Some of the key highlights of Model Act that need to be taken note of are as below:
- It is now mandatory for parties to present the rent authority with a copy of the tenancy agreement within two months from the date of agreement.
- After this, a unique identification number (UIN) will be provided to the parties and the details of the tenancy agreement will be uploaded to the rent authority website. All information provided in the tenancy agreement will be taken as evidence of facts relating to tenancy and connected matters.
- A cap of two months rent has been fixed for payment of security deposit for residential properties and a minimum of one month’s rent for non-residential properties.
- Provision for escalation of rent is to be quantified in the tenancy agreement, in absence of which any increase in rent during the subsistence of the tenancy period will not be taken into consideration.
- In absence of any provision for escalation in the tenancy agreement, the landowner may revise the rent by giving three months prior written notice to the tenant and where the tenant fails to give a notice for termination of the tenancy, the tenant shall be deemed to have accepted the increase in rent.
- If any additional structural alterations or improvements (not including necessary repairs) are undertaken, the landowner may increase the rent one month after completion of such work, by an amount as agreed between the parties.
- If the landowner refuses to accept the rent or other charges payable or give a receipt in respect thereof, the rent and other charges can be sent by postal money order consecutively for two months. Further, if the landowner does not accept the rent within this period as envisaged above, then the tenant may deposit the same with the rent authority.

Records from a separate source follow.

-- ==== Sys2Proof/Machine/LinkCmds.lean ====
section
/-! DEFINITION. Machine/LinkCmds.lean: the commands of links and fabric time, and the routing of packets (R313 to R340, R351). -/

namespace Sys2Proof.Machine

/-! ### Link and fabric-time commands -/

def execDataFlitReceive (l : LinkId) (f : RxFlit) (s : State) : Host.Outcome State Fault Refusal := .next (dataFlit s l f)
def execRetryReq (l : LinkId) (f : RxFlit) (s : State) : Host.Outcome State Fault Refusal := .next (retryReq s l f)
def execRetryReqRepeat (l : LinkId) (s : State) : Host.Outcome State Fault Refusal := .next (retryRepeat s l)
def execIdleFlit (l : LinkId) (f : RxFlit) (s : State) : Host.Outcome State Fault Refusal := .next (idleFlit s l f)
def execTimeFlit (l : LinkId) (f : RxFlit) (s : State) : Host.Outcome State Fault Refusal := .next (timeFlit s l f)
def execTimeFlitSend (l : LinkId) (s : State) : Host.Outcome State Fault Refusal := .next (timeFlitSend s l)
def execTrainFlit (l : LinkId) (f : RxFlit) (s : State) : Host.Outcome State Fault Refusal := .next (trainFlit s l f)
def execLaserReady (pe : Fin 6) (s : State) : Host.Outcome State Fault Refusal := .next (laserReady s pe)
def execLaserFailure (pe : Fin 6) (s : State) : Host.Outcome State Fault Refusal := .next (settleLost (laserFailure s pe))
def execLossOfSignal (l : LinkId) (wave : Fin 8) (s : State) : Host.Outcome State Fault Refusal := .next (lossOfSignal s l wave)
def execRetrainTimeout (l : LinkId) (s : State) : Host.Outcome State Fault Refusal := .next (settleLost (retrainTimeout s l))
def execLnkEnable (l : LinkId) (s : State) : Host.Outcome State Fault Refusal := .next (lnkEnable s l)
def execLnkDisable (l : LinkId) (s : State) : Host.Outcome State Fault Refusal := .next (linkOff s l)
def execLnkRestart (l : LinkId) (s : State) : Host.Outcome State Fault Refusal := .next (lnkRestart s l)
def execRoleWrite (l : LinkId) (role : BitVec 2) (s : State) : Host.Outcome State Fault Refusal := .next (roleWrite s l role.toNat)
def execRteModidWrite (id : BitVec 16) (s : State) : Host.Outcome State Fault Refusal := .next (rteModidWrite s id.toNat)
def execFlipGo (s : State) : Host.Outcome State Fault Refusal := .next (flipGo s)
def execRoutingFlip (s : State) : Host.Outcome State Fault Refusal := .next (routingFlip s)
def execHoldoverEntry (s : State) : Host.Outcome State Fault Refusal := .next (holdoverEntry s)
def execHoldoverExpiry (s : State) : Host.Outcome State Fault Refusal := .next (holdoverExpiry s)
def execFtSet (v : BitVec 64) (s : State) : Host.Outcome State Fault Refusal := .next (ftSet s v)
def execSyncInEdge (s : State) : Host.Outcome State Fault Refusal := .next (syncInEdge s)

/-! ### Local delivery (R255, R330, R389) -/

/-- The fence epoch of a packet is that of its context; any other packet is dropped and counted. -/
def fenceAccepts (s : State) (p : Packet) : Bool := p.fepoch.toNat == (fenceOf s (p.ctxgen.toNat % 4096)).fepoch

/-- Pages of a stale request, counted at their home MDs, which the low bits of a DVA name as those of its DPA do (R255). -/
def countStale (s : State) (va n : Nat) : State :=
  (vaPieces (n + 1) va n).foldl (fun s p => inc s F.MD_ECC_CNT3_STALE_DROP_CNT (dpaMd p.1)) s

/-- WRITE: its body goes to ADDR, a DVA of its context; a stale one is dropped without a walk, and a page that does not
translate drops it (DESIGN CHOICE, notes/assumptions/22.md). -/
def deliverWrite (s : State) (p : Packet) : State :=
  let n := p.body.length
  if staleDie s p.ctxgen then countStale s p.addr.toNat n
  else
  match translateRange s iodDie (p.ctxgen.toNat % 4096) .write (vaPieces (n + 1) p.addr.toNat n) with
  | (.ok ps, s) => writePieces s p.ctxgen .normal false ps p.body
  | (.error _, s) => s

/-- The answers to a READ, 4,096 bytes each, on VL1. -/
def readAnswers (p : Packet) (me : Nat) : Nat → Nat → List Byte → List Packet
  | 0, _, _ => []
  | fuel + 1, off, bs =>
    if bs.isEmpty then []
    else
      { p with
        vl := 1
        dst := p.src
        src := BitVec.ofNat 16 me
        op := 0x03
        hops := 0
        addr := p.addr + BitVec.ofNat 64 off
        body := bs.take 4096 } :: readAnswers p me fuel (off + 4096) (bs.drop 4096)

/-- READ: the bytes that its body asks for, from a DVA of its context (DESIGN CHOICE, notes/assumptions/22.md); a stale one is
answered with zeros without a walk (R255). -/
def deliverRead (s : State) (p : Packet) : State :=
  let n := min 65536 (fieldLE p.body 0 3)
  if staleDie s p.ctxgen then
    (readAnswers p (getF s F.RTE_MODID_MOD_ID 0) 17 0 (List.replicate n 0)).foldl originate (countStale s p.addr.toNat n)
  else
  match translateRange s iodDie (p.ctxgen.toNat % 4096) .read (vaPieces (n + 1) p.addr.toNat n) with
  | (.ok ps, s) =>
    let (b, _, s) := readPieces s p.ctxgen .normal ps
    (readAnswers p (getF s F.RTE_MODID_MOD_ID 0) 17 0 b).foldl originate s
  | (.error _, s) => s

/-- A packet for this module. Management messages between modules have no effect that the spec states. -/
def deliver (s : State) (link : Option Nat) (p : Packet) : State :=
  match p.op.toNat with
  | 0x01 => if fenceAccepts s p then deliverWrite s p else inc s F.RAS_CNT1_FENCE_DROP_CNT 0
  | 0x02 => if fenceAccepts s p then deliverRead s p else inc s F.RAS_CNT1_FENCE_DROP_CNT 0
  | 0x03 => if fenceAccepts s p then kilnData s p else inc s F.RAS_CNT1_FENCE_DROP_CNT 0
  | 0x04 => twinDeliver s p
  | 0x05 | 0x06 => collDeliver s p
  | 0x08 | 0x09 =>
    match link with
    | some l => sweepMarker s l p.vl p
    | none => s
  | _ => s

/-! ### Routing (R326, R327, R330, R351) -/

/-- Twin messages that travel only on causeway links (Table 13.2). -/
def causewayMsg (p : Packet) : Bool := p.op == 0x04 && !(isTwin p 6) && !(isTwin p 7)

/-- A packet of this module cannot be sent: LINK_LOST, 0xFF where no link is named. -/
def ownLost (s : State) (own : Bool) (link : Nat) (p : Packet) : State := if own then packetLost s link p else s

/-- Hand a packet to its link. -/
def sendVia (s : State) (own : Bool) (l : Nat) (p : Packet) : State :=
  let s := sendOn s l p own
  if own ∧ isTwin p 7 then sendingDone s else s

/-- A causeway message of this module (R326, R327). -/
def routeCauseway (s : State) (p : Packet) : State :=
  let ls := causeways s
  match ls[(p.addr.toNat / 65536 % 8) % ls.length]? with
  | some l => if p.dst.toNat = twinId s then sendVia s true l p else inc s F.LNK_CNT2_CW_DROP_CNT l
  | none => ownLost s true 255 p

/-- UP fabric links to a module (R351). -/
def directLinks (s : State) (dst : Nat) : List Nat :=
  (List.range 48).filter (fun l => linkState s l == 2 && getF s F.LNK_CFG_ROLE l != 1 && getF s F.LNK_STS_PEER_MOD l == dst)

/-- Route a packet of this module for another one, by the active bank. -/
def routeTable (s : State) (p : Packet) : State :=
  match rteLink s p.dst.toNat p.vl with
  | some o =>
    if linkState s o = 2 ∨ linkState s o = 3 then sendVia s true o p
    else ownLost (inc s F.RTE_CNT_UNREACH_CNT 0) true o p
  | none => ownLost (inc s F.RTE_CNT_UNREACH_CNT 0) true 255 p

/-- Route a packet of this module: twin messages over causeways, collective DATA over direct links in turn, the rest by the
table. -/
def routeOwn (s : State) (p : Packet) : State :=
  if p.dst.toNat = getF s F.RTE_MODID_MOD_ID 0 then deliver s none p
  else if causewayMsg p then routeCauseway s p
  else
    let ls := directLinks s p.dst.toNat
    if isMsg p 0 ∧ ls ≠ [] then
      let t := sget 0 s.col.turn p.dst.toNat
      sendVia { s with col := { s.col with turn := sset 0 s.col.turn p.dst.toNat (t + 1) } } true (ls.getD (t % ls.length) 0) p
    else routeTable s p

/-- The route of a packet that link `l` received (R330); a causeway link carries nothing but packets from its twin to this
module (R326). What is dropped counts here. -/
def decideRx (s : State) (l : Nat) (p : Packet) : Route × State :=
  let me := getF s F.RTE_MODID_MOD_ID 0
  if getF s F.LNK_CFG_ROLE l = 1 ∧ ¬(p.dst.toNat = me ∧ p.src.toNat = twinId s) then (.dropped, inc s F.LNK_CNT2_CW_DROP_CNT l)
  else if p.dst.toNat = me then (.here, s)
  else if p.hops.toNat = 15 then (.dropped, inc s F.LNK_CNT2_HOP_DROP_CNT l)
  else
    match rteLink s p.dst.toNat p.vl with
    | some o =>
      if o = l then (.dropped, inc s F.LNK_CNT2_HOP_DROP_CNT l)
      else if linkState s o = 2 ∨ linkState s o = 3 then (.out o, s)
      else (.dropped, inc s F.RTE_CNT_UNREACH_CNT 0)
    | none => (.dropped, inc s F.RTE_CNT_UNREACH_CNT 0)

/-- A complete packet that link `l` received takes its route, HOPS raised. An output link that failed since the route was
decided loses it as one of its packets (R325). -/
def takeRoute (s : State) (l : Nat) (p : Packet) : Route → State
  | .here => deliver s (some l) p
  | .out o =>
    if linkState s o = 2 ∨ linkState s o = 3 then sendVia s false o { p with hops := p.hops + 1 }
    else inc s F.LNK_CNT1_LOST_PKT_CNT o
  | .dropped => s

/-- Route a complete packet that link `l` received, by the route its SOP flit got or by one decided now. -/
def routeRx (s : State) (l : Nat) (p : Packet) : Option Route → State
  | some r => takeRoute s l p r
  | none => takeRoute (decideRx s l p).2 l p (decideRx s l p).1

/-- The receive buffer's flits are free again: the cumulative credit count of the lane advances (R322). -/
def freeRx (s : State) (l vl n : Nat) : State :=
  let x := linkOf s l
  setLink s l { x with rxCum := sset 0 x.rxCum vl (sget 0 x.rxCum vl + BitVec.ofNat 12 n) }

/-- The route of a packet whose EOP flit is still to come, decided by its SOP flit (R330). -/
def routePart (s : State) (l : Nat) (p : Packet) : State :=
  let (r, s) := decideRx s l p
  let x := linkOf s l
  setLink s l { x with rxRoute := sset none x.rxRoute p.vl (some r) }

/-- PACKET_ROUTING: the oldest packet at the routing stage. -/
def packetRouting (s : State) : State :=
  match s.routeQ with
  | [] => s
  | r :: rest =>
    let s := { s with routeQ := rest }
    match r.fromLink with
    | none => routeOwn s r.pkt
    | some l =>
      if r.whole then idleIfQuiet s (routeRx (freeRx s l r.pkt.vl r.flits) l r.pkt r.route) l
      else routePart s l r.pkt

def execPacketRouting (s : State) : Host.Outcome State Fault Refusal := .next (packetRouting s)

end Sys2Proof.Machine
end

- No tenants are permitted to sublet (whole or part) of the premises without prior written consent of the landowner. Such subletting or assignment, whether directly or indirectly, cannot be for a rent that is higher than the rent charged by the landowner to the tenant.

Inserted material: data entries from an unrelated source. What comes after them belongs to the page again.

/-- Images tried and passed over, each with its cause: 1 key, signature or digest, 2 SVN below the fused counter
(DESIGN CHOICE, notes/assumptions/30.md). A bad factory calibration tries only the recovery image. -/
def passedOver (s : State) : List Byte :=
  let failed := if Config.calGood then ((bootOrder s).takeWhile (fun x => !imageVerifies s x.1)).map (fun x => x.1) else []
  let firsts := failed.flatMap (fun k => [BitVec.ofNat 8 k, if Config.imageGood (imageArea s k) then 2 else 1])
  if (bootImage s).1 = 3 then firsts ++ [2, if Config.recoveryGood then 2 else 1] else firsts

/-- ROM_BOOT: after a release of reset, while nothing runs yet. The attempt flag is committed before a PENDING image is tried.
AED_BOOT, MOD_STS and the registers of the store show what was found; a boot record is kept; the MDs are released. -/
def romBoot (s : State) : State :=
  if getF s F.MOD_STS_BOOTED 0 = 1 ∨ getF s F.MOD_STS_RECOVERY 0 = 1 ∨ s.pwr.good = false ∨ s.pwr.resetN = false ∨
      s.pwr.refclk = false then s
  else
    let c := storeCfg s
    let tries := Config.calGood && c.pending.isSome && !c.attempt
    let (src, att, svn) := bootImage s
    let passed := passedOver s
    let s := if tries then storeWrite s (commitCfg c .attempt) else s
    let s := setF (setF s F.AED_BOOT_SRC 0 src) F.AED_BOOT_PENDING_TRY 0 (if att then 1 else 0)
    let s := setF (setF s F.AED_BOOT_CAL_BAD 0 (if Config.calGood then 0 else 1)) F.AED_BOOT_SVN_FUSE 0 s.aed.svn
    let s := setF s F.AED_BOOT_SVN_IMG 0 svn
    let s := setF (setF s F.MOD_STS_BOOTED 0 (if src < 2 then 1 else 0)) F.MOD_STS_RECOVERY 0 (if src < 2 then 0 else 1)
    let good := if src < 3 then c.overlay.filter (fun e => itemKnown e.item.toNat) else []
    let bad := if src < 3 then (c.overlay.filter (fun e => !itemKnown e.item.toNat)).length else 0
    let s := setF (setF s F.AED_CAL_ENTRIES 0 good.length) F.AED_CAL_BAD_ENT 0 bad
    let s := setF (setF s F.AED_ATT_BLOCKS 0 (c.nextIdx / 256 % 2 ^ 32)) F.AED_STORE_CNT_COMMITS 0 (storeSeq s % 65536)
    let s := modAed s (fun a => { a with
      bootWord := rdWord s (pageBase .aed 0 + 0x104)
      overlayOn := good })
    tryRelease (traceFree (plog (showAuth s) 1 ([BitVec.ofNat 8 src, BitVec.ofNat 8 svn, BitVec.ofNat 8 s.aed.svn] ++ passed)) 0x500 0x042)

/-- IMAGE_HEALTHY (R445). -/
def imageHealthy (s : State) : State :=
  if getF s F.AED_BOOT_PENDING_TRY 0 = 1 ∧ getF s F.MOD_STS_CORES_REL 0 = 1 ∧ restarting s 17 = false ∧
      (List.range 8).all (fun d => !restarting s (9 + d)) = true ∧ s.aed.commits.contains .healthy = false ∧
      (storeCfg s).pending.isSome = true then
    wantCommit s .healthy
  else s

/-! ### Commands -/

def execGetVersion (o : Origin) (s : State) : Host.Outcome State Fault Refusal := .next (getVersion s o)
def execGetNonce (o : Origin) (s : State) : Host.Outcome State Fault Refusal := .next (getNonce s o)
def execGetCert (o : Origin) (s : State) : Host.Outcome State Fault Refusal := .next (getCert s o)
def execGetMeasurements (o : Origin) (nonce : List Byte) (s : State) : Host.Outcome State Fault Refusal :=
  .next (getMeasurements s o nonce)
def execSessionOpen (o : Origin) (nonce _encap : List Byte) (s : State) : Host.Outcome State Fault Refusal :=
  .next (sessionOpen s o nonce)
def execSessionClose (o : Origin) (s : State) : Host.Outcome State Fault Refusal := .next (sessionClose s o)
def execSessionTimeout (sess : Fin 8) (s : State) : Host.Outcome State Fault Refusal := .next (sessionTimeout s sess)
def execGrantMessage (o : Origin) (m : GrantMsg) (s : State) : Host.Outcome State Fault Refusal := .next (grantMessage s o m)
def execGrantExpiry (sess : Fin 8) (scope : Scope) (s : State) : Host.Outcome State Fault Refusal :=
  .next (grantExpiry s sess (scopeCode scope))
def execOwnerSet (o : Origin) (hash key sig : List Byte) (s : State) : Host.Outcome State Fault Refusal :=
  .next (ownerSet s o hash key sig)
def execSvnCommit (o : Origin) (s : State) : Host.Outcome State Fault Refusal := .next (svnCommit s o)
def execCalSet (o : Origin) (overlay : List CalEntry) (s : State) : Host.Outcome State Fault Refusal := .next (calSet s o overlay)
def execDumpReq (o : Origin) (s : State) : Host.Outcome State Fault Refusal := .next (dumpReq s o)
def execPldmMonitoringRequest (o : Origin) (sensor : BitVec 16) (s : State) : Host.Outcome State Fault Refusal :=
  .next (pldmMonitoring s o sensor.toNat)
def execRequestFirmwareData (o : Origin) (off : BitVec 24) (data : List Byte) (s : State) : Host.Outcome State Fault Refusal :=
  .next (requestFirmwareData s o off.toNat data)
def execVerifyComplete (o : Origin) (s : State) : Host.Outcome State Fault Refusal := .next (verifyComplete s o)
def execActivateFirmware (o : Origin) (s : State) : Host.Outcome State Fault Refusal := .next (activateFirmware s o)
def execSensorSample (raw : List (BitVec 12)) (s : State) : Host.Outcome State Fault Refusal := .next (sensorSample s raw)
def execPmbusPoll (rails : List RailReading) (s : State) : Host.Outcome State Fault Refusal := .next (pmbusPoll s rails)
def execWatchdogRestart (p : Processor) (s : State) : Host.Outcome State Fault Refusal := .next (watchdogRestart s (procNum p))
def execAedFwrst (v : Word32) (s : State) : Host.Outcome State Fault Refusal := .next (aedFwrst s v.toNat)
def execRestartEnd (p : Processor) (s : State) : Host.Outcome State Fault Refusal := .next (restartEnd s (procNum p))
def execRomBoot (s : State) : Host.Outcome State Fault Refusal := .next (romBoot s)
def execImageHealthy (s : State) : Host.Outcome State Fault Refusal := .next (imageHealthy s)
def execStoreCommit (s : State) : Host.Outcome State Fault Refusal := .next (storeCommit s)
def execSignatureRelease (s : State) : Host.Outcome State Fault Refusal := .next (signatureRelease s)
def execEndpointIdAssignment (binding : Binding) (eid : BitVec 8) (s : State) : Host.Outcome State Fault Refusal :=
  .next (endpointId s binding eid.toNat)

end Sys2Proof.Machine
end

- The landowner, tenant or property manager cannot withhold any essential supplies (being supply of water, electricity, gas, lights in passages, lifts, staircase, conservancy, parking, communication links and sanitary services etc.) in relation to the premises occupied by the tenant.
- The landowner is entitled to compensation of double the monthly rent for two months and four times of the monthly rent thereafter, for non-vacancy of the premises by the tenant who does not vacate the premises after his/her tenancy has been terminated by order, notice or as per the agreement.
- The tenant may give up possession of the premises after giving such notice as required under the tenancy agreement. In the absence of any such provision, the tenant shall give at least one month notice before giving up possession.
- A grievance mechanism will be set up, which will include the rent authority, rent courts and rent tribunals.
The grievance redressal mechanism is provided to make people aware that there are dispute resolution forums set up to prevent any unfairness against the tenant and landowners. According to the economic survey of 2017-18, there was a steep increase in the number of vacant homes in the past few years. This is attributable to the rising prices of properties, which in turn is affecting the leasing market and landowners not getting adequate returns from renting homes.
The Model Act is aimed at strengthening the rental laws and providing the landowner a reason to not fear letting out their houses vide leasing. The Model Act offers to make rental laws transparent and provide an assurance to tenants and landowners that there will be mutual, fair and balanced relationship. And, where disputes arise, there will be repercussions and redressal mechanisms to safeguard the same, boosting their confidence in the market.